╭─ Dataset records

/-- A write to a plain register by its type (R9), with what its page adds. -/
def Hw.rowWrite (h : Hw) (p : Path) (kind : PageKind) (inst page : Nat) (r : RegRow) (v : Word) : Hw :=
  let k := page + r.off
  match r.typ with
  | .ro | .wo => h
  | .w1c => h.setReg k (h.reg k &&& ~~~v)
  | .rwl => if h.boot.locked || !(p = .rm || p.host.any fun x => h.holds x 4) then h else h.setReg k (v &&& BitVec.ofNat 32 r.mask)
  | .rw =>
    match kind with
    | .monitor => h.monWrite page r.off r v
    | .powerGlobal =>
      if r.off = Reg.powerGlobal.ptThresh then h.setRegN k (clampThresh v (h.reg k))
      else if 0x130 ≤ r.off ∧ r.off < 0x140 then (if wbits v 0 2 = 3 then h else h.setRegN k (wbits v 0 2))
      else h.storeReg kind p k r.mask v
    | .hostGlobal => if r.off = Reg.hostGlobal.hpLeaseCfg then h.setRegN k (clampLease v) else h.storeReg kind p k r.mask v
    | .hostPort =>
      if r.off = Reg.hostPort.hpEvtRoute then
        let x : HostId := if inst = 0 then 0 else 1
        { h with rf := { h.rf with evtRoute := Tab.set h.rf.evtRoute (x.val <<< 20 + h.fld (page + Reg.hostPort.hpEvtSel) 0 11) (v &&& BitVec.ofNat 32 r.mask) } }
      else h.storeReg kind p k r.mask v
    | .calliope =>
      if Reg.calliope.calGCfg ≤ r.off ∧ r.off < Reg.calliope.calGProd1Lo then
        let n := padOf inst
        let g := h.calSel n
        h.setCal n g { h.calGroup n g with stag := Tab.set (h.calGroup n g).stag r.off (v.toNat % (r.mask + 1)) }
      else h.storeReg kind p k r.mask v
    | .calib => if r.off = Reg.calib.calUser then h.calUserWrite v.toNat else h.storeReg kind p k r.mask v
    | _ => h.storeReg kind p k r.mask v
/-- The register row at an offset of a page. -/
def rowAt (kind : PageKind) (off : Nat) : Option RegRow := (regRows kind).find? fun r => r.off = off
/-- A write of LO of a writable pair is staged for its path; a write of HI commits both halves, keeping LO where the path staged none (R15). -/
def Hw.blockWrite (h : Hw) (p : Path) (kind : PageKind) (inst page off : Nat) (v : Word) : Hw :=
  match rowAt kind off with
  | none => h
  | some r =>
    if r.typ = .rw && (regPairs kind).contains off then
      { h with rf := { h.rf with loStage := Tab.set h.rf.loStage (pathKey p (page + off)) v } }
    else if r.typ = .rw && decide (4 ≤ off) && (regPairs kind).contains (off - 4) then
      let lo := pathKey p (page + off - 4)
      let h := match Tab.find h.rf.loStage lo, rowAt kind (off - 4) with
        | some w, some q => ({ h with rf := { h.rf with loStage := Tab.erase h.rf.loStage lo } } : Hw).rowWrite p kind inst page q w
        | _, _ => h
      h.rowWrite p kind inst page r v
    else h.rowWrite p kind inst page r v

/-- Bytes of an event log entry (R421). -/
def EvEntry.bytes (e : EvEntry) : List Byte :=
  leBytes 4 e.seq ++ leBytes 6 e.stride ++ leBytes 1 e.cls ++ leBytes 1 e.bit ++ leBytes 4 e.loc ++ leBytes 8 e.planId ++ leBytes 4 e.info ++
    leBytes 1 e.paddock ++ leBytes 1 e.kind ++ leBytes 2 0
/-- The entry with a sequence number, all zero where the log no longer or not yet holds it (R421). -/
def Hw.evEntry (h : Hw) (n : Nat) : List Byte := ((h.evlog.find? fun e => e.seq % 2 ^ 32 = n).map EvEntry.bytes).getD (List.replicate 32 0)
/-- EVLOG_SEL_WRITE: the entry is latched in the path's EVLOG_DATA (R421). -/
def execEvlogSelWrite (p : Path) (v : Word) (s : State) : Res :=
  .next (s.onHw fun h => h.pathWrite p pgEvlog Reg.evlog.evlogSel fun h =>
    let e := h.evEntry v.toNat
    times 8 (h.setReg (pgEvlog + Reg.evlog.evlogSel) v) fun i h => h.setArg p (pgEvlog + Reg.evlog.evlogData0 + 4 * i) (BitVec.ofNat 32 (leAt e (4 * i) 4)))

╰─
╭─ Dataset records

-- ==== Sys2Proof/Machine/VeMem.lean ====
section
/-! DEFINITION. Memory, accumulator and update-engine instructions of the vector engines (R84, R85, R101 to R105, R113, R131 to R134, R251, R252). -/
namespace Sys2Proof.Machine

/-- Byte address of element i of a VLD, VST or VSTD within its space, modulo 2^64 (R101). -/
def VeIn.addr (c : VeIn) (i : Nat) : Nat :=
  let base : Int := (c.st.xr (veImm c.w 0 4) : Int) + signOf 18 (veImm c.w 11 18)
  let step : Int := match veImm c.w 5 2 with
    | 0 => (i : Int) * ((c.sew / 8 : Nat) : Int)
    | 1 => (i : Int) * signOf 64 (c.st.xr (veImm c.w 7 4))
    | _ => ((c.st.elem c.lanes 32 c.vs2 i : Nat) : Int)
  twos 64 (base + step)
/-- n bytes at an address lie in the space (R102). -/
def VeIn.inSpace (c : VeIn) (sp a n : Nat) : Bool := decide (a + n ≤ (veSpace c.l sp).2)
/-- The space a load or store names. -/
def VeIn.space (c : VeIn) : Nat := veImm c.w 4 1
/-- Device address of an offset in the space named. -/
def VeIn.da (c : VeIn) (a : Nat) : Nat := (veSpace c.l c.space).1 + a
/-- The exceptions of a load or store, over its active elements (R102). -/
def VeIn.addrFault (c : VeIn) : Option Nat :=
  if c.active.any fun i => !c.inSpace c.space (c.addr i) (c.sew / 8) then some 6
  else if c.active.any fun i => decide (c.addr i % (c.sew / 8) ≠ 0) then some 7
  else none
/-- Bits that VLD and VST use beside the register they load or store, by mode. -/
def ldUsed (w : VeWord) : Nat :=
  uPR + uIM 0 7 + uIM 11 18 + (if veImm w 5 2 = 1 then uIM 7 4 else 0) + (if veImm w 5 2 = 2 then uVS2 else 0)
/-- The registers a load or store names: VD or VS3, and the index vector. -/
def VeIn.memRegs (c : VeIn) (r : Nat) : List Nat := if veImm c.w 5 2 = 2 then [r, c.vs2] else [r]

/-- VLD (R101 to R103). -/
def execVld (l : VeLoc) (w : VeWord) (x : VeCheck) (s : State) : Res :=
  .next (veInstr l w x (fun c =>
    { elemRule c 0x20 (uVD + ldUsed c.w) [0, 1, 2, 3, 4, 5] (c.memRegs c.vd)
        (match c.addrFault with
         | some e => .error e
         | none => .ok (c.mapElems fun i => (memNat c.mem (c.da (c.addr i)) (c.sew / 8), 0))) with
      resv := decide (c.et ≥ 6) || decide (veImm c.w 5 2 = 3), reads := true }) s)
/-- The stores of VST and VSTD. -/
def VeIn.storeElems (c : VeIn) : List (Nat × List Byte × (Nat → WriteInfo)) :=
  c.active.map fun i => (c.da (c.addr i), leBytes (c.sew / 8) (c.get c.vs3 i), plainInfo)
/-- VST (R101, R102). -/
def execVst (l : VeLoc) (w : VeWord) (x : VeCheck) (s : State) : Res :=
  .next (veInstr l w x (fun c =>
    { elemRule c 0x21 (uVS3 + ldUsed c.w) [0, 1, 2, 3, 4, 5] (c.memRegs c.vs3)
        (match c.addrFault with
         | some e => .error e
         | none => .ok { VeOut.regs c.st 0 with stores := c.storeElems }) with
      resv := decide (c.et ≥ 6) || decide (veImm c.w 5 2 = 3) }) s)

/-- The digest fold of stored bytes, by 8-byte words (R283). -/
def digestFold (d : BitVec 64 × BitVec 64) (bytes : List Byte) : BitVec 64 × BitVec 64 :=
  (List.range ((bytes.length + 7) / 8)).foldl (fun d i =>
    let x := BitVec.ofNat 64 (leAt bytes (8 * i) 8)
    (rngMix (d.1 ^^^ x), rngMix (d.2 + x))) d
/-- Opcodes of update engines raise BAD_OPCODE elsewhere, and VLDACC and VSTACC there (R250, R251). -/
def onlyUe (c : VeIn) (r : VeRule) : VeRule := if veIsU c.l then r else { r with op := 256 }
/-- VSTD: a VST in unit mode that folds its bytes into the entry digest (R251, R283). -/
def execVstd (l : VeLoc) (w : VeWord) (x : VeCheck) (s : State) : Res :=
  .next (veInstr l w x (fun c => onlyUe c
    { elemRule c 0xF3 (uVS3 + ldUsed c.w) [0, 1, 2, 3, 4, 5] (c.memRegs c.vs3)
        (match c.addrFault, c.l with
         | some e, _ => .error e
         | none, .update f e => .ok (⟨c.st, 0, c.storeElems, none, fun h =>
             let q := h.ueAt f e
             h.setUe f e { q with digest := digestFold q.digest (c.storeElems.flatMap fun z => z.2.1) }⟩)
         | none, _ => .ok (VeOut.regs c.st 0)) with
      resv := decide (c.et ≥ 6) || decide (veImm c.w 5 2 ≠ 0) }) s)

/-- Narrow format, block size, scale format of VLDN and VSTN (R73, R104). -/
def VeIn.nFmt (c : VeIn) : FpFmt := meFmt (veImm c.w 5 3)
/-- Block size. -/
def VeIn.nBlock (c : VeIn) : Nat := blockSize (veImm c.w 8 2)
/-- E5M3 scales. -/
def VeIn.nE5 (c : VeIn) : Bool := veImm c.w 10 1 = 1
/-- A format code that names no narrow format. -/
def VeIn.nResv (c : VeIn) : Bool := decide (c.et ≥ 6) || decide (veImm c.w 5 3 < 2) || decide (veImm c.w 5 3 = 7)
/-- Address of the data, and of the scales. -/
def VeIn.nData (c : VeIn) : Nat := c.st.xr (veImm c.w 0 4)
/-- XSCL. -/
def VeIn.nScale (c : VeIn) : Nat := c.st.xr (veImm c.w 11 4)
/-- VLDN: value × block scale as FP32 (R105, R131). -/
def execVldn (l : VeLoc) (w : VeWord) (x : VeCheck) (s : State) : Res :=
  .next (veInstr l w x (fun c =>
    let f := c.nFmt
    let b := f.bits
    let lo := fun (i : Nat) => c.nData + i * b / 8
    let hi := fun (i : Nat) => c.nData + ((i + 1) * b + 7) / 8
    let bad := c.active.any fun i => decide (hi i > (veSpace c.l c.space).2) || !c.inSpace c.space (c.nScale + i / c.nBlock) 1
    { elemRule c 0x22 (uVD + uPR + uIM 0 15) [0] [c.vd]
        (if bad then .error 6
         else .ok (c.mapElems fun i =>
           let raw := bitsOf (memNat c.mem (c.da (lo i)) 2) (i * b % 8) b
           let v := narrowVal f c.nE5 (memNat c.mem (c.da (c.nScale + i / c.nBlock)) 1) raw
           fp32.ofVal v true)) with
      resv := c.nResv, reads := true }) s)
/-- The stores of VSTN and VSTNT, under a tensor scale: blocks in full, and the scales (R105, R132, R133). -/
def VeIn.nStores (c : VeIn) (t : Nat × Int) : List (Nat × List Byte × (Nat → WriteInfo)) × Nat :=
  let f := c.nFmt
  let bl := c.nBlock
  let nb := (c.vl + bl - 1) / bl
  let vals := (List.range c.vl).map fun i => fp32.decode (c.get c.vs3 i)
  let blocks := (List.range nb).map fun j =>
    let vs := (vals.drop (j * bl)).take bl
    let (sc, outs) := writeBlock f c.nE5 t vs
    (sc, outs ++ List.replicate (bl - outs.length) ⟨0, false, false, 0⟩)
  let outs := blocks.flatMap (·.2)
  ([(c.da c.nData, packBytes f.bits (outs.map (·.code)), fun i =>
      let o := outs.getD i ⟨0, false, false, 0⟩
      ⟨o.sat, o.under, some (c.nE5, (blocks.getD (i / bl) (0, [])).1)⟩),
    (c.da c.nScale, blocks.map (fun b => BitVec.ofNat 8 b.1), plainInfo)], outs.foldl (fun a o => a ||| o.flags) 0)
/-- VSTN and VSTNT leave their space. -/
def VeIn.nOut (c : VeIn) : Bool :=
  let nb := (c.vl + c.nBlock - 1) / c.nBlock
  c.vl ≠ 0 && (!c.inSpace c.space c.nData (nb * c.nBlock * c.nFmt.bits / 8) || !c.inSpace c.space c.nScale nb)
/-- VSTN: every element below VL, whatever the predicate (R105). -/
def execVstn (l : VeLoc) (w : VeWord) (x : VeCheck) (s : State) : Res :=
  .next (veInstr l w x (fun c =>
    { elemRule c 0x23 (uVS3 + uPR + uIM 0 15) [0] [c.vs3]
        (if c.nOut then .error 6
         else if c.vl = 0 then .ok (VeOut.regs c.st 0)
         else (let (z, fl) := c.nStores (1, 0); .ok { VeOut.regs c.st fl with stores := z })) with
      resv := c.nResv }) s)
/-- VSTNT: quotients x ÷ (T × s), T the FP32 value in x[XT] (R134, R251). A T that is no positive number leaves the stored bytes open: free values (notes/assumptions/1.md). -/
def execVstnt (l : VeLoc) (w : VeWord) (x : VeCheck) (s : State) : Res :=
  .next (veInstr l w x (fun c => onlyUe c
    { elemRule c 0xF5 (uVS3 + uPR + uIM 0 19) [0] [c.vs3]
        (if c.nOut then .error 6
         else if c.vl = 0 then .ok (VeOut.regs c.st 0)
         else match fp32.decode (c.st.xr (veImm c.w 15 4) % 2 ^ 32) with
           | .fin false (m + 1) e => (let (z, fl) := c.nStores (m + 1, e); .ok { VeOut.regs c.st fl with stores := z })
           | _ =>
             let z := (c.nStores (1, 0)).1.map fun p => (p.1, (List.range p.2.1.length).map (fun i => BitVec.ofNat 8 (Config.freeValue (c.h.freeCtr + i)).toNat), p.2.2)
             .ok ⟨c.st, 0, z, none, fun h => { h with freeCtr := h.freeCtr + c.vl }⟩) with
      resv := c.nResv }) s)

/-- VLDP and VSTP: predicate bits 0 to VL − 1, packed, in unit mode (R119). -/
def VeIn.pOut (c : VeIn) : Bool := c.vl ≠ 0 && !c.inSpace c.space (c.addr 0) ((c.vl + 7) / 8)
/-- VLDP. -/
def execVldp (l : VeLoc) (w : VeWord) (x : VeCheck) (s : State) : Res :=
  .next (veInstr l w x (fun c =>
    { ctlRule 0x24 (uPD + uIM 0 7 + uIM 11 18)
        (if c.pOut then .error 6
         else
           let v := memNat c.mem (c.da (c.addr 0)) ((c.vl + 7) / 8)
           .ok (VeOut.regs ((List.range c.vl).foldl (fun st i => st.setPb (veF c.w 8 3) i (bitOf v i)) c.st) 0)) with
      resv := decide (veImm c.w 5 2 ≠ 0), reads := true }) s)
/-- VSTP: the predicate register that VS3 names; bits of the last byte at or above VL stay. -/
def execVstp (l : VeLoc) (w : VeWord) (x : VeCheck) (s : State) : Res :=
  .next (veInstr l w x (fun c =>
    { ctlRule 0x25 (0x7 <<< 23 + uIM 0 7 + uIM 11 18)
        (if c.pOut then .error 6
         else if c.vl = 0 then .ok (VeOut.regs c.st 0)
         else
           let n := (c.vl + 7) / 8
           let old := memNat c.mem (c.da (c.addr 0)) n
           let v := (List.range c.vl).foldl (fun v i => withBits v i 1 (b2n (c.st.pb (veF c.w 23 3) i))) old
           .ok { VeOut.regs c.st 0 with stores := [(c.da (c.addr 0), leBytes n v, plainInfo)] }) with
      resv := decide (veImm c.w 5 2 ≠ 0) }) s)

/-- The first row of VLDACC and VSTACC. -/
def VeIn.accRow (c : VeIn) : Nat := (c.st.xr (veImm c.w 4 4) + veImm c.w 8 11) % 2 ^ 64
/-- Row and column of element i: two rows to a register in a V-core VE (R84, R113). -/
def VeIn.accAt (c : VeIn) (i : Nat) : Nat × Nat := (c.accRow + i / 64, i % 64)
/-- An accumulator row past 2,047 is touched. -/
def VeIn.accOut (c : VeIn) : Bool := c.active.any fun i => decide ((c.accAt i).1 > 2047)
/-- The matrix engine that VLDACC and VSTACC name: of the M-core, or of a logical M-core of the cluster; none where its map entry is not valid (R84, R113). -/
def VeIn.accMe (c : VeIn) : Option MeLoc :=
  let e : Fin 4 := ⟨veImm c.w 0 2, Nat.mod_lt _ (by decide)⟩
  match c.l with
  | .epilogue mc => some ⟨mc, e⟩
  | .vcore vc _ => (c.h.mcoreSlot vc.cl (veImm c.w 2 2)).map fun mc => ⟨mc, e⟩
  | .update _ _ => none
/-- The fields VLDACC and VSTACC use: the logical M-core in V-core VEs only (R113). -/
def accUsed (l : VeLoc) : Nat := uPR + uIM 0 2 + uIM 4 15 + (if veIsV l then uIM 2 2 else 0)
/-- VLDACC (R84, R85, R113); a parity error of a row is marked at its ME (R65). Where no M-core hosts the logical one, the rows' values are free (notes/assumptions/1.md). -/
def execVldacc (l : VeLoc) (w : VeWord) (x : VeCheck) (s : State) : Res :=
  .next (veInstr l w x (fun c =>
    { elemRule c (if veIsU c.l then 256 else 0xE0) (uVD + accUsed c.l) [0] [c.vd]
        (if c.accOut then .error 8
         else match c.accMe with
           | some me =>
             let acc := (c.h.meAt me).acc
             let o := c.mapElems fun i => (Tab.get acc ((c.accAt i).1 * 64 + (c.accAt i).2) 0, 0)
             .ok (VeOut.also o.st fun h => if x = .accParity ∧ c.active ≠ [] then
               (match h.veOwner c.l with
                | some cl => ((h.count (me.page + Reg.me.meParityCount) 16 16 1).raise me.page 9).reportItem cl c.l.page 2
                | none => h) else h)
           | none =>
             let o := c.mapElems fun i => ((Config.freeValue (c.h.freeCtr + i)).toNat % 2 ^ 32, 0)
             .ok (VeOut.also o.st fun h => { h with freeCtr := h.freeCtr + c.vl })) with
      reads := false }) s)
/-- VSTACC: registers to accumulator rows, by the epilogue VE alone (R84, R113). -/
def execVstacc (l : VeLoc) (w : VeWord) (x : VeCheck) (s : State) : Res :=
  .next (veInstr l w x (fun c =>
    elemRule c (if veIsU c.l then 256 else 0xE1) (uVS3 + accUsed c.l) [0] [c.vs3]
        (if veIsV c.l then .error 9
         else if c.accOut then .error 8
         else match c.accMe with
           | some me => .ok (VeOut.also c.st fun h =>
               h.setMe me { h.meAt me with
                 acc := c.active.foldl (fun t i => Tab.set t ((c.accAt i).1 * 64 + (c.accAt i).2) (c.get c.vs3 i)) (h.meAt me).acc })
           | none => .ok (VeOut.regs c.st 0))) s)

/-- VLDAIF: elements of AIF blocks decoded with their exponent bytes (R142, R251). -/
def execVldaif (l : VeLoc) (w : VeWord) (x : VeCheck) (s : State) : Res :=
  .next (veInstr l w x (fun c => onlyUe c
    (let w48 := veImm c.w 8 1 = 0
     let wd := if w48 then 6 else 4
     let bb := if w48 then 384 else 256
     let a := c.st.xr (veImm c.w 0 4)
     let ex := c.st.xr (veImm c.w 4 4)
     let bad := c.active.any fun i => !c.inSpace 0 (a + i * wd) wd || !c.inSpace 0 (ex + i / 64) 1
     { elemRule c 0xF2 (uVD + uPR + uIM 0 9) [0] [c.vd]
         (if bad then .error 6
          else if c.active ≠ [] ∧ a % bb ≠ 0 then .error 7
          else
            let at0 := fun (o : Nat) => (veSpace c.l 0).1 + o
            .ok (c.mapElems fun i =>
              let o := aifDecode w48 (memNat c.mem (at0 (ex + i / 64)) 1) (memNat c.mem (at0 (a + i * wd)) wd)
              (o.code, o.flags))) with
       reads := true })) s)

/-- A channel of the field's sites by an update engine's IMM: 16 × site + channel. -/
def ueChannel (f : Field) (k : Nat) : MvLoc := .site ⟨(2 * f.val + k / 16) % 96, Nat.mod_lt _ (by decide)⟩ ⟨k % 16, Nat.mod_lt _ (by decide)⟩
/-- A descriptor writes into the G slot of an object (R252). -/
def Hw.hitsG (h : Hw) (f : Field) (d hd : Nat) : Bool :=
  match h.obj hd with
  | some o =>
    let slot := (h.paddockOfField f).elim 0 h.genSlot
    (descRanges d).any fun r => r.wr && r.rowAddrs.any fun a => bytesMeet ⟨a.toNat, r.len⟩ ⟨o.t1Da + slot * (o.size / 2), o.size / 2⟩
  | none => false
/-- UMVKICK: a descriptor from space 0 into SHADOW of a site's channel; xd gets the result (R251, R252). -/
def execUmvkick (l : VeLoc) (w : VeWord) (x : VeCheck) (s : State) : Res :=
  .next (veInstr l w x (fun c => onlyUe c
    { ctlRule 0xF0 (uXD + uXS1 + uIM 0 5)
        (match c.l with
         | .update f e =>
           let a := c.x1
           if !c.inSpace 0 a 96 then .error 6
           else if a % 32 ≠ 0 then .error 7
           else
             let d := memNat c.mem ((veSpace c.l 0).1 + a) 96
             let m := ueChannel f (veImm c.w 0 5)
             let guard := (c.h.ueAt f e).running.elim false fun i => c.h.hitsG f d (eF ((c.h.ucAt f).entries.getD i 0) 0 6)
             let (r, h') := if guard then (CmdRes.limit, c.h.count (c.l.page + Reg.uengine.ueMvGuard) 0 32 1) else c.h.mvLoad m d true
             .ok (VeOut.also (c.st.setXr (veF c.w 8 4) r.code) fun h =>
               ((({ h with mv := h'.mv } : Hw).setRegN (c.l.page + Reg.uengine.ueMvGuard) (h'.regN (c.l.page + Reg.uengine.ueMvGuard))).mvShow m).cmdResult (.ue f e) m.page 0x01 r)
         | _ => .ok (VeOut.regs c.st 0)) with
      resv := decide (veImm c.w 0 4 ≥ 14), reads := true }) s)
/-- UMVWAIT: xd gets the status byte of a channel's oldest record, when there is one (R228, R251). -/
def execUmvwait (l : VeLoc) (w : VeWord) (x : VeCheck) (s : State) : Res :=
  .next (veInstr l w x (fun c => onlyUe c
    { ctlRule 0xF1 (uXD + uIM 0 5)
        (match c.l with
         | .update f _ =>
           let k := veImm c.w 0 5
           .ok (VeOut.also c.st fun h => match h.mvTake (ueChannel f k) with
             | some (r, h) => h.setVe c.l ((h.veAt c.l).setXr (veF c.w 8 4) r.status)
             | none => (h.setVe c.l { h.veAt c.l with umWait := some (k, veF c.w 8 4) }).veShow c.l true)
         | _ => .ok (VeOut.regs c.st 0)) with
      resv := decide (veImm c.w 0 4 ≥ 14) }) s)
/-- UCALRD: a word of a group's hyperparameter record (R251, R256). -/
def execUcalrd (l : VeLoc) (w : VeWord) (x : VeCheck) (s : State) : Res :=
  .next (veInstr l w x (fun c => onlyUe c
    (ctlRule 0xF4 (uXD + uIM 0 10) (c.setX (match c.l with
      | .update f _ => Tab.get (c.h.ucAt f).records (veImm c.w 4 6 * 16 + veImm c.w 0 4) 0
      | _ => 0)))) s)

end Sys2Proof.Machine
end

╰─

What you will do: Copy out only the lines of the records above from the one with "let q := h.ueAt f e" through the one with "let vals := (List.range", exactly as they stand, both included.

The completed task:
             let q := h.ueAt f e
             h.setUe f e { q with digest := digestFold q.digest (c.storeElems.flatMap fun z => z.2.1) }⟩)
         | none, _ => .ok (VeOut.regs c.st 0)) with
      resv := decide (c.et ≥ 6) || decide (veImm c.w 5 2 ≠ 0) }) s)

/-- Narrow format, block size, scale format of VLDN and VSTN (R73, R104). -/
def VeIn.nFmt (c : VeIn) : FpFmt := meFmt (veImm c.w 5 3)
/-- Block size. -/
def VeIn.nBlock (c : VeIn) : Nat := blockSize (veImm c.w 8 2)
/-- E5M3 scales. -/
def VeIn.nE5 (c : VeIn) : Bool := veImm c.w 10 1 = 1
/-- A format code that names no narrow format. -/
def VeIn.nResv (c : VeIn) : Bool := decide (c.et ≥ 6) || decide (veImm c.w 5 3 < 2) || decide (veImm c.w 5 3 = 7)
/-- Address of the data, and of the scales. -/
def VeIn.nData (c : VeIn) : Nat := c.st.xr (veImm c.w 0 4)
/-- XSCL. -/
def VeIn.nScale (c : VeIn) : Nat := c.st.xr (veImm c.w 11 4)
/-- VLDN: value × block scale as FP32 (R105, R131). -/
def execVldn (l : VeLoc) (w : VeWord) (x : VeCheck) (s : State) : Res :=
  .next (veInstr l w x (fun c =>
    let f := c.nFmt
    let b := f.bits
    let lo := fun (i : Nat) => c.nData + i * b / 8
    let hi := fun (i : Nat) => c.nData + ((i + 1) * b + 7) / 8
    let bad := c.active.any fun i => decide (hi i > (veSpace c.l c.space).2) || !c.inSpace c.space (c.nScale + i / c.nBlock) 1
    { elemRule c 0x22 (uVD + uPR + uIM 0 15) [0] [c.vd]
        (if bad then .error 6
         else .ok (c.mapElems fun i =>
           let raw := bitsOf (memNat c.mem (c.da (lo i)) 2) (i * b % 8) b
           let v := narrowVal f c.nE5 (memNat c.mem (c.da (c.nScale + i / c.nBlock)) 1) raw
           fp32.ofVal v true)) with
      resv := c.nResv, reads := true }) s)
/-- The stores of VSTN and VSTNT, under a tensor scale: blocks in full, and the scales (R105, R132, R133). -/
def VeIn.nStores (c : VeIn) (t : Nat × Int) : List (Nat × List Byte × (Nat → WriteInfo)) × Nat :=
  let f := c.nFmt
  let bl := c.nBlock
  let nb := (c.vl + bl - 1) / bl
  let vals := (List.range c.vl).map fun i => fp32.decode (c.get c.vs3 i)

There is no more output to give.